-- ==== Sys2Proof/Tests/Slice0.lean ====
section
/-! SUPPORT. Small tests with expected values from 95_test_vectors.md (each names its vector), the ill-formed terms that
every well-formedness check refuses, and for every obligation with hypotheses a state and operands that meet them. -/

namespace Sys2Proof.Tests

open Sys2Proof.Machine

/-! ## Well-formedness: one ill-formed term for each check -/

theorem test_reference_accepted : Config.reference.wellFormed = true := by decide
theorem test_no_lines_refused : { Config.reference with l1Lines := 0 }.wellFormed = false := by decide
theorem test_equal_lines_refused : { Config.reference with l2Lines := 2 }.wellFormed = false := by decide
theorem test_equal_latencies_refused : { Config.reference with l3Lat := 10 }.wellFormed = false := by decide
theorem test_store_not_whole_blocks_refused : { Config.reference with storeWords := 101 }.wellFormed = false := by decide
theorem test_empty_store_refused : { Config.reference with storeWords := 0 }.wellFormed = false := by decide
theorem test_store_too_large_refused : { Config.reference with storeWords := 2 ^ 31 + 4 }.wellFormed = false := by decide
theorem test_largest_store_accepted : { Config.reference with storeWords := 2 ^ 31 }.wellFormed = true := by decide
theorem test_progLen_bound : progLenFits (2 ^ 31 - 1) = true ∧ progLenFits (2 ^ 31) = false := by decide
theorem test_word_range : fitsWord (2 ^ 31 - 1) = true ∧ fitsWord (2 ^ 31) = false ∧ fitsWord (-2 ^ 31) = true ∧
    fitsWord (-2 ^ 31 - 1) = false := by decide
theorem test_tuple_fields_refused :
    SourceTuple.wellFormed ⟨2 ^ 31, 0, 0, 0⟩ = false ∧ SourceTuple.wellFormed ⟨0, 2 ^ 31, 0, 0⟩ = false ∧
    SourceTuple.wellFormed ⟨0, 0, 2 ^ 31, 0⟩ = false ∧ SourceTuple.wellFormed ⟨0, 0, 0, 2 ^ 31⟩ = false := by decide

/-! ## Decoding the words of 95_test_vectors.md section 2.9 -/

theorem test_decode_halt : decodeTableWord 128 0x00000000000000000000000000000000 = some .halt := by decide
theorem test_decode_add : decodeTableWord 128 0x00000002000000010000000000000001 = some (.add 0 1 2) := by decide
theorem test_decode_sub : decodeTableWord 128 0x00000000000000020000000000000002 = some (.sub 0 2 0) := by decide
theorem test_decode_mul : decodeTableWord 128 0x00000001000000000000000100000003 = some (.mul 1 0 1) := by decide
theorem test_decode_div : decodeTableWord 128 0x00000002000000010000000000000004 = some (.div 0 1 2) := by decide
theorem test_decode_copyRegToMem :
    decodeTableWord 128 0x00000000000000000000000100000005 = some (.copyRegToMem 1 0) := by decide
theorem test_decode_copyMemToReg :
    decodeTableWord 128 0x00000000000000020000000200000006 = some (.copyMemToReg 2 2) := by decide
theorem test_decode_copyImmediateToReg :
    decodeTableWord 128 0x00000000FFFFFFFF0000000200000007 = some (.copyImmediateToReg 2 0xFFFFFFFF) := by decide
theorem test_decode_jump : decodeTableWord 128 0x00000000000000000000000500000008 = some (.jump 5) := by decide
theorem test_decode_jumpIfZero : decodeTableWord 128 0x00000000000000000000000900000009 = some (.jumpIfZero 9) := by decide
theorem test_decode_jumpIfNonzero :
    decodeTableWord 128 0x0000000000000000000000050000000A = some (.jumpIfNonzero 5) := by decide
theorem test_decode_jumpIfGt : decodeTableWord 128 0x0000000000000000000000060000000B = some (.jumpIfGt 6) := by decide
theorem test_decode_jumpIfLt : decodeTableWord 128 0x0000000000000000000000000000000C = some (.jumpIfLt 0) := by decide
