-- ==== Sys2Proof/Config.lean ====
section
/-! DEFINITION. The implementation parameters of 00_scope R6, the OPEN ones without a value, and the free bytes. -/

namespace Sys2Proof.Config

/-- Number of bytes of the data memory, 2^`ADDR_W` (00_scope R6, 10_state R35). -/
def memSize : Nat := 2 ^ 32

/-- `RD_MAX_W`, the largest BitReader width (00_scope R6). -/
abbrev rdMaxW : Nat := 31

/-- `RD_MAX_OFF`, the largest start bit offset (00_scope R6). -/
abbrev rdMaxOff : Nat := 7

/-- `WR_MAX_W`, the largest BitWriter width (00_scope R6). -/
abbrev wrMaxW : Nat := 25

/-- `GW_MAX`, the largest group width (00_scope R6, 42_group R146). -/
abbrev gwMax : Nat := 31

/-- `MISSING`, the decoded marker 2^31 - 1 at `INT_W` = 32 (00_scope R6, 42_group R157). -/
def missing : Nat := 2 ^ 31 - 1

/-- `SPLIT_LEN_CODE` (00_scope R6, 42_group R142). -/
abbrev splitLenCode : Nat := 1

/-- `FP_EXACT_MAX`, the largest integer BR.READF converts (00_scope R6, 40_bitreader R109). -/
def fpExactMax : Nat := 2 ^ 24

/-- `QNAN`, the binary32 word BM.EXPAND writes at absent points (00_scope R6, 44_bitmap R195). -/
def qnan : Word := 0x7FC00000#32

/-- `EOW_MIN` (00_scope R6, 43_spatial R172). -/
abbrev eowMin : Nat := 1

/-- `EOW_MAX` (00_scope R6, 43_spatial R172). -/
abbrev eowMax : Nat := 4

/-- `ID_VALUE` (00_scope R6, 10_state R27). -/
def idValue : Word := 0x43504307#32

/-- Size in bytes of the register block (10_state R27). -/
def blockSize : Nat := 0x80

/-- OPEN (log 5): how far `MAX_GROUPS` falls short of 2^32 - 1. No body: no proof can see it. -/
opaque maxGroupsShortfall : Nat

/-- `MAX_GROUPS`, OPEN, an integer at least 1 (00_scope R6, 42_group R143; log 5). ngroups is below 2^32,
so a capacity above 2^32 - 1 behaves as 2^32 - 1 does: every MAX_GROUPS of the spec is some value here. -/
def maxGroups : Nat := max 1 (2 ^ 32 - 1 - maxGroupsShortfall)

/-- OPEN (log 6): `MMIO_BASE` in units of four bytes. No body: no proof can see it. -/
opaque mmioBaseWord : Nat

/-- `MMIO_BASE`, OPEN, any 4-byte-aligned host address (00_scope R6, 10_state R23; log 6). -/
def mmioBase : Nat := 4 * mmioBaseWord

/-- The host address of the register block's byte offset `off` (10_state R23, R27). -/
def hostAddress (off : Nat) : Nat := mmioBase + off

/-- FREE VALUE (log 4): the byte the `draw`-th draw gives at data address `addr` ("any value", 93 I-10, I-11, I-14;
60_exceptions R204, 70_reset R232, R242). No body: no proof can see it. -/
opaque freeByte (draw addr : Nat) : Byte

/-- FREE VALUE (log 3): the byte at data address `addr` at power-on ("any value, per byte", 93 I-15; 70_reset R231).
No body: no proof can see it. -/
opaque powerOnByte (addr : Nat) : Byte

end Sys2Proof.Config
end

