/-! Completions -/

/-- Every way to complete a command keeps the invariant. -/
theorem Completion.inv {i : Instr} {s t : State} (h : Completion i s t) (hs : s.Inv) : t.Inv := by
  obtain ⟨hmem, hsession, -⟩ := hs
  cases h with
  | reject r hp => exact ⟨hmem, hsession, regsWf_raise s r hp.1⟩
  | abort r hp _ _ => exact ⟨hmem, s.session.wf_abort hsession, regsWf_raise s.abort r hp.1⟩
  | spoil d r _ _ hr =>
    have herr : r.code ≠ .none := by rcases hr with h | h <;> rw [h] <;> decide
    exact ⟨Memory.wf_drawRegion _ _ d hmem, hsession, regsWf_raise (s.draw d) r herr⟩
  | deliver d vs v _ hd hl => exact ⟨Memory.wf_storeWords vs _ _ (hl ▸ hd) hmem, hsession, regsWf_deliver _ _ _ _⟩
  | opened _ h =>
    obtain ⟨-, hin⟩ := (openChecks_eq_none _ _).1 h
    have htarget := Region.end_le _ (opnd_lt s 0) hin
    exact ⟨hmem, Session.wf_opened _ _ htarget, regsWf_succeed _ _⟩
  | appended w vs _ ha hn hf =>
    obtain ⟨hend, hbits⟩ := flush_bounds _ _ hf hn
    obtain ⟨hwritten, -⟩ := s.sink.appendAll_mem w vs hmem hbits hend
    exact ⟨hwritten, s.sink.wf_appendAll w vs hsession ha hn hbits, regsWf_settle _ _⟩
  | closed _ _ hf => exact ⟨close_mem s.sink hmem hf, wf_close _ s.sink rfl hsession, regsWf_settle _ _⟩

/-- Every way to complete a command has the frame of a completion (10_state R28, R38). -/
theorem Completion.completed {i : Instr} {s t : State} (h : Completion i s t) : Completed s t := by
  cases h with
  | reject r => exact completed_raise s r
  | abort r => exact completed_abort_raise s r
  | spoil d r => exact completed_draw_raise s d r
  | deliver d vs v => exact completed_deliver s d.base v vs
  | opened => exact completed_succeed _ 0
  | appended w vs => exact completed_settle s _
  | closed => exact completed_settle s _

theorem complete_inv (s t : State) (h : complete s = .next t) (hs : s.Inv) : t.Inv := by
  rcases complete_cases s with ⟨_, -, e⟩ | ⟨_, -, -, e⟩ | ⟨i, -, -, e⟩ <;> rw [e] at h
  · cases h
    exact ⟨hs.1, hs.2.1, regsWf_raise s _ nofun⟩
  · cases h
  · exact (exec_result i s t h).inv hs

/-- A well-formed session has room for every bit the checks let through, so no command faults (93 section 1; log 10). -/
theorem exec_completes (i : Instr) (s : State) (hs : s.Inv) : ∃ t, exec i s = .next t := by
  obtain ⟨-, hsession, -⟩ := hs
  cases i with
  | brRead => rcases execBrRead_cases s with ⟨_, -, e⟩ | ⟨-, e⟩ <;> exact ⟨_, e⟩
  | brReadf => rcases execBrReadf_cases s with ⟨_, -, e⟩ | ⟨-, _, -, e⟩ | ⟨-, -, e⟩ <;> exact ⟨_, e⟩
  | bwOpen => rcases execBwOpen_cases s with ⟨_, -, e⟩ | ⟨-, e⟩ <;> exact ⟨_, e⟩
  | bwWrite =>
    rcases execBwWrite_cases s with ⟨-, e⟩ | ⟨-, _, -, e⟩ | ⟨-, -, -, e⟩ | ⟨-, hc, hf, -⟩
    · exact ⟨_, e⟩
    · exact ⟨_, e⟩
    · exact ⟨_, e⟩
    · obtain ⟨-, hn⟩ := (writeChecks_eq_none _ _).1 hc
      exact absurd (s.session.flushFits_of_wf _ hsession hn) (by simp [hf])
  | bwWriteb =>
    rcases execBwWriteb_cases s with ⟨-, e⟩ | ⟨-, _, -, e⟩ | ⟨-, -, -, e⟩ | ⟨-, hc, hf, -⟩
    · exact ⟨_, e⟩
    · exact ⟨_, e⟩
    · exact ⟨_, e⟩
    · obtain ⟨-, -, -, hn⟩ := (batchChecks_eq_none _ _).1 hc
      exact absurd (s.session.flushFits_of_wf _ hsession hn) (by simp [hf])
  | bwClose =>
    rcases execBwClose_cases s with ⟨-, e⟩ | ⟨-, -, e⟩ | ⟨-, hf, -⟩
    · exact ⟨_, e⟩
    · exact ⟨_, e⟩
    · exact absurd (s.session.flushFits_of_wf 0 hsession hsession.2.1) (by simp [hf])
  | gdDecode => exact ⟨_, rfl⟩
  | sdDecode => exact ⟨_, rfl⟩
  | bmExpand => rcases execBmExpand_cases s with ⟨_, -, e⟩ | ⟨-, _, -, e⟩ | ⟨-, -, e⟩ <;> exact ⟨_, e⟩

theorem complete_not_fault (s : State) (f : Fault) (hs : s.Inv) : complete s ≠ .fault f := by
  rcases complete_cases s with ⟨_, -, e⟩ | ⟨_, -, -, e⟩ | ⟨i, -, -, e⟩ <;> rw [e]
  · nofun
  · nofun
  · obtain ⟨t, ht⟩ := exec_completes i s hs
    rw [ht]
    nofun

/-! The Host and the platform -/

theorem ackStatus_inv (s : State) (v : Word) (hs : s.Inv) : (s.ackStatus v).Inv := by
  obtain ⟨hmem, hsession, hbusy, herr, hinfo⟩ := hs
  refine ⟨hmem, hsession, fun hb => ?_, herr, hinfo⟩
  obtain ⟨hdone, hregs⟩ := hbusy hb
  exact ⟨by rw [State.ackStatus_done, hdone, Bool.false_and], hregs⟩

theorem submit_inv (s : State) (w : Word) (hs : s.Inv) : (s.submit w).Inv := by
  unfold State.submit
  split
  · exact hs
  · exact ⟨hs.1, hs.2.1, regsWf_accept s w⟩

theorem hostWrite_inv (r : RegName) (s : State) (v : Word) (hs : s.Inv) : (s.hostWrite r v).Inv := by
  cases r with
  | cmd => exact submit_inv s v hs
  | status => exact ackStatus_inv s v hs
  | arg i => exact hs
  | id | err | errInfo | res0 | bwBase | bwCap | bwCount | bwPart | reserved => exact hs

theorem hostMove_inv (m : HostMove) (s t : State) (h : hostMove m s = .next t) (hs : s.Inv) : t.Inv := by
  cases m with
  | regRead off size =>
    simp only [hostMove] at h
    split at h <;> cases h
    exact hs
  | regWrite off size v =>
    simp only [hostMove] at h
    split at h <;> cases h
    exact hostWrite_inv _ s v hs
  | memRead a =>
    cases h
    unfold State.hostLoad
    split <;> exact hs
  | memWrite a b =>
    simp only [hostMove] at h
    split at h <;> cases h
    exact ⟨Memory.wf_write _ _ _ a.isLt hs.1, hs.2⟩
  | wait => cases h; exact hs
  | check target => cases h; exact hs

theorem platformReset_inv (s : State) (hs : s.Inv) : s.platformReset.Inv :=
  ⟨drawAll_wf _ s hs.1, Session.wf_reset, nofun, nofun, fun _ => rfl⟩

end Sys2Proof.Machine
end

section
/-! SUPPORT. The statements about the invariant and about completions, settled. -/

namespace Sys2Proof.Machine

/-- Settles O12: a reset, a move of the Host and a completion each keep the invariant, and nothing else is a step. -/
theorem stepKeepsTheInvariant : Obligations.StepKeepsTheInvariant := by
  intro s t hs h
  rcases step_cases s with ⟨-, e⟩ | ⟨-, m, -, e⟩ | ⟨-, -, e⟩ | ⟨-, -, e⟩ <;> rw [e] at h
  · cases h
    exact platformReset_inv _ hs
  · exact hostMove_inv m _ t h hs
  · exact complete_inv _ t h hs
  · cases h
    exact hs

········

• _Task item_
Repeat, exactly and only, the lines from the beginning of the material through the line that contains "storeWords := 101".

• _Solution_
-- ==== Sys2Proof/Tests/Slice0.lean ====
section
/-! SUPPORT. Small tests with expected values from 95_test_vectors.md (each names its vector), the ill-formed terms that
every well-formedness check refuses, and for every obligation with hypotheses a state and operands that meet them. -/

namespace Sys2Proof.Tests

open Sys2Proof.Machine

/-! ## Well-formedness: one ill-formed term for each check -/

theorem test_reference_accepted : Config.reference.wellFormed = true := by decide
theorem test_no_lines_refused : { Config.reference with l1Lines := 0 }.wellFormed = false := by decide
theorem test_equal_lines_refused : { Config.reference with l2Lines := 2 }.wellFormed = false := by decide
theorem test_equal_latencies_refused : { Config.reference with l3Lat := 10 }.wellFormed = false := by decide
theorem test_store_not_whole_blocks_refused : { Config.reference with storeWords := 101 }.wellFormed = false := by decide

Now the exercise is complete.